At this time, the radius of curvature of the arc forming the reflecting groove 110 is determined by the focal length f such that the focal point F is located in the food.

That is, the present invention is a high frequency because the injection method by the reflection groove 110 formed in the side plate 101 and the rear plate 102 of the cavity 100 in addition to the dispersion method by the conventional tray (not shown) The dispersion efficiency of is further improved.

In addition, the reflecting groove 110 may be formed on the top plate and the front plate as well as the side plate 101 and the rear plate 102.

In addition, the shape of the reflective groove 110 formed on the side plate 101 and the rear plate 102 are opposite to each other, that is, the reflective groove 110 formed on the side plate 101 has a stepped portion 111 formed up and down and left and right. Is formed in an arc shape, the reflecting groove 110 formed on the back plate 102 is formed so that the stepped portion 111 is formed to the left and right, and the upper and lower arcs, so that the focus direction of the high frequency up and down, left and right different from each other Is evenly delivered to food.

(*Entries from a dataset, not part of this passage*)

theorem durationEnd_fr (a0) (s : State) : Keeps 1049099 s (durationEnd a0 s) := by
  unfold durationEnd
  extract_lets +onlyGivenNames -merge -useContext x1
  try clear_value x1
  split
  · exact Keeps.mono rfl (stageStop_fr ..)
  · refine Keeps.ite ?_ ?_
    · extract_lets +onlyGivenNames -merge -useContext x2
      have h3 : Keeps 1049099 s x2 := by
        unfold x2
        refine Keeps.ite ?_ ?_
        · exact Keeps.mono rfl (State_setReg_fr ..)
        · exact Keeps.refl _ _
      try clear_value x2
      extract_lets +onlyGivenNames -merge -useContext x4
      try clear_value x4
      extract_lets +onlyGivenNames -merge -useContext x5
      try clear_value x5
      extract_lets +onlyGivenNames -merge -useContext x6
      have h7 : Keeps 1049099 s x6 := by
        unfold x6
        exact Keeps.tr h3 (Keeps.mono rfl (setChan_fr ..))
      try clear_value x6
      exact Keeps.tr h7 (Keeps.mono rfl (sendStream_fr ..))
    · extract_lets +onlyGivenNames -merge -useContext x8
      have h9 : Keeps 1049099 s x8.2 := by
        unfold x8
        exact Keeps.mono rfl (meanMa_fr ..)
      try clear_value x8
      extract_lets +onlyGivenNames -merge -useContext x10
      have h11 : Keeps 1049099 s x10 := by
        unfold x10
        refine Keeps.ite ?_ ?_
        · exact h9
        · exact Keeps.refl _ _
      try clear_value x10
      extract_lets +onlyGivenNames -merge -useContext x12
      have h13 : Keeps 1049099 s x12 := by
        unfold x12
        exact Keeps.tr h11 (Keeps.mono rfl (stageStop_fr ..))
      try clear_value x12
      extract_lets +onlyGivenNames -merge -useContext x14
      have h15 : Keeps 1049099 s x14 := by
        unfold x14
        refine Keeps.ite ?_ ?_
        · exact Keeps.tr h13 (Keeps.mono rfl (State_setReg_fr ..))
        · exact h13
      try clear_value x14
      extract_lets +onlyGivenNames -merge -useContext y16 x17
      have h18 : Keeps 1049099 s x17 := by
        unfold x17
        exact Keeps.tr h15 (Keeps.mono rfl (setChan_fr ..))
      try clear_value x17
      split
      · refine Keeps.ite ?_ ?_
        · exact Keeps.tr h18 (Keeps.mono rfl (calRequest_fr ..))
        · refine Keeps.ite ?_ ?_
          · exact Keeps.tr h18 (Keeps.mono rfl (calDone_fr ..))
          · exact Keeps.tr h18 (Keeps.mono rfl (calFail_fr ..))
      · exact Keeps.tr h18 (Keeps.mono rfl (homeEnd_fr ..))

theorem stageFault_fr (a0) (a1) (s : State) : Keeps 1049099 s (stageFault a0 a1 s) := by
  unfold stageFault
  extract_lets +onlyGivenNames -merge -useContext x1
  have h2 : Keeps 1049099 s x1 := by
    unfold x1
    exact Keeps.mono rfl (stageStop_fr ..)
  try clear_value x1
  extract_lets +onlyGivenNames -merge -useContext y3 x4
  have h5 : Keeps 1049099 s x4 := by
    unfold x4
    exact Keeps.tr h2 (Keeps.mono rfl (setChan_fr ..))
  try clear_value x4
  refine Keeps.ite ?_ ?_
  · exact Keeps.tr h5 (Keeps.mono rfl (calFail_fr ..))
  · exact h5

theorem execCurrentLimitTrip_fr (a0) (a1) (s : State) : KeepsOut 1049099 s (execCurrentLimitTrip a0 a1 s) := by
  unfold execCurrentLimitTrip
  extract_lets +onlyGivenNames -merge -useContext x1
  try clear_value x1
  extract_lets +onlyGivenNames -merge -useContext x2
  try clear_value x2
  extract_lets +onlyGivenNames -merge -useContext x3
  have h4 : ∀ a5 a6, Keeps 1049099 a6 (x3 a5 a6) := by
    intro a5 a6
    unfold x3
    refine Keeps.ite ?_ ?_
    · refine Keeps.tr ?_ (Keeps.mono rfl (State_setB_fr ..))
      exact Keeps.mono rfl (State_setB_fr ..)
    · refine Keeps.tr ?_ (Keeps.mono rfl (State_setB_fr ..))
      exact Keeps.mono rfl (State_setB_fr ..)
  try clear_value x3
  refine KeepsOut.next ?_
  refine Keeps.ite ?_ ?_
  · refine Keeps.tr ?_ (Keeps.mono rfl (State_bump_fr ..))
    exact h4 _ _
  · refine Keeps.ite ?_ ?_
    · extract_lets +onlyGivenNames -merge -useContext x7
      try clear_value x7
      extract_lets +onlyGivenNames -merge -useContext x8
      have h9 : Keeps 1049099 s x8 := by
        unfold x8
        refine Keeps.tr ?_ (Keeps.mono rfl (stageFault_fr ..))
        exact h4 _ _
      try clear_value x8
      extract_lets +onlyGivenNames -merge -useContext x10
      have h11 : Keeps 1049099 s x10 := by
        unfold x10
        exact Keeps.tr h9 (Keeps.mono rfl (State_bump_fr ..))
      try clear_value x10
      extract_lets +onlyGivenNames -merge -useContext x12
      try clear_value x12
      extract_lets +onlyGivenNames -merge -useContext y13 x14
      have h15 : Keeps 1049099 s x14 := by
        unfold x14
        exact Keeps.tr h11 (Keeps.mono rfl (setChan_fr ..))
      try clear_value x14
      extract_lets +onlyGivenNames -merge -useContext x16
      have h17 : Keeps 1049099 s x16 := by
        unfold x16
        refine Keeps.ite ?_ ?_
        · exact Keeps.tr h15 (Keeps.mono rfl (State_setB_fr ..))
        · exact h15
      try clear_value x16
      exact Keeps.tr h17 (Keeps.mono rfl (applyDemand_fr ..))
    · exact Keeps.refl _ _

theorem setOpen_fr (a0) (s : State) : Keeps 1 s (setOpen a0 s) := by
  unfold setOpen
  refine Keeps.tr ?_ (Keeps.mono rfl (State_setB_fr ..))
  exact Keeps.mono rfl (State_setB_fr ..)

theorem execOpenLoad_fr (a0) (s : State) : KeepsOut 524289 s (execOpenLoad a0 s) := by
  unfold execOpenLoad
  extract_lets +onlyGivenNames -merge -useContext x1
  try clear_value x1
  refine KeepsOut.next ?_
  split
  · refine Keeps.ite ?_ ?_
    · refine Keeps.tr ?_ (Keeps.mono rfl (setOpen_fr ..))
      exact Keeps.mono rfl (State_advTo_fr ..)
    · exact Keeps.refl _ _
  · exact Keeps.refl _ _

theorem execOffStateTest_fr (a0) (a1) (s : State) : KeepsOut 1 s (execOffStateTest a0 a1 s) := by
  unfold execOffStateTest
  refine KeepsOut.next ?_
  refine Keeps.ite ?_ ?_
  · extract_lets +onlyGivenNames -merge -useContext x1
    have h2 : Keeps 1 s x1 := by
      unfold x1
      exact Keeps.mono rfl (State_setF_fr ..)
    try clear_value x1
    refine Keeps.ite ?_ ?_
    · refine Keeps.ite ?_ ?_
      · exact h2
      · exact Keeps.tr h2 (Keeps.mono rfl (setOpen_fr ..))
    · refine Keeps.ite ?_ ?_
      · refine Keeps.ite ?_ ?_
        · exact h2
        · refine Keeps.tr ?_ (Keeps.mono rfl (State_setB_fr ..))
          exact Keeps.tr h2 (Keeps.mono rfl (State_setB_fr ..))
      · refine Keeps.ite ?_ ?_
        · refine Keeps.tr ?_ (Keeps.mono rfl (State_setB_fr ..))
          exact Keeps.tr h2 (Keeps.mono rfl (State_setB_fr ..))
        · exact h2
  · exact Keeps.refl _ _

As described above, the present invention forms a reflection groove in one side plate and a rear plate of a plurality of plates constituting the cavity, and when the high frequency enters the cooking chamber and hits the side plate and the rear plate, the food is moved into a focus formed up, down, left and right by the reflection groove. By rotating the food is prevented from being locally heated, the food is heated evenly, thereby improving the cooking efficiency of the food, which is a very useful design that can improve the taste of the food.

Claims (3)

In forming the cavity of the microwave oven, one side side plate 101 and the rear plate 102 of each plate constituting the cavity 100 are formed with stepped portions 111 up and down, and the left and right reflection grooves 110 formed in an arc shape. Microwave high frequency dispersion structure, characterized in that formed by The microwave high frequency dispersion structure of claim 1, wherein the width L and the length W of the reflective groove 110 formed on the side plate 101 and the rear plate 102 are formed differently. The microwave dispersion structure of the microwave oven according to claim 1, wherein the reflection grooves 110 formed on the side plate 101 and the rear plate 102 are formed to be opposite to each other.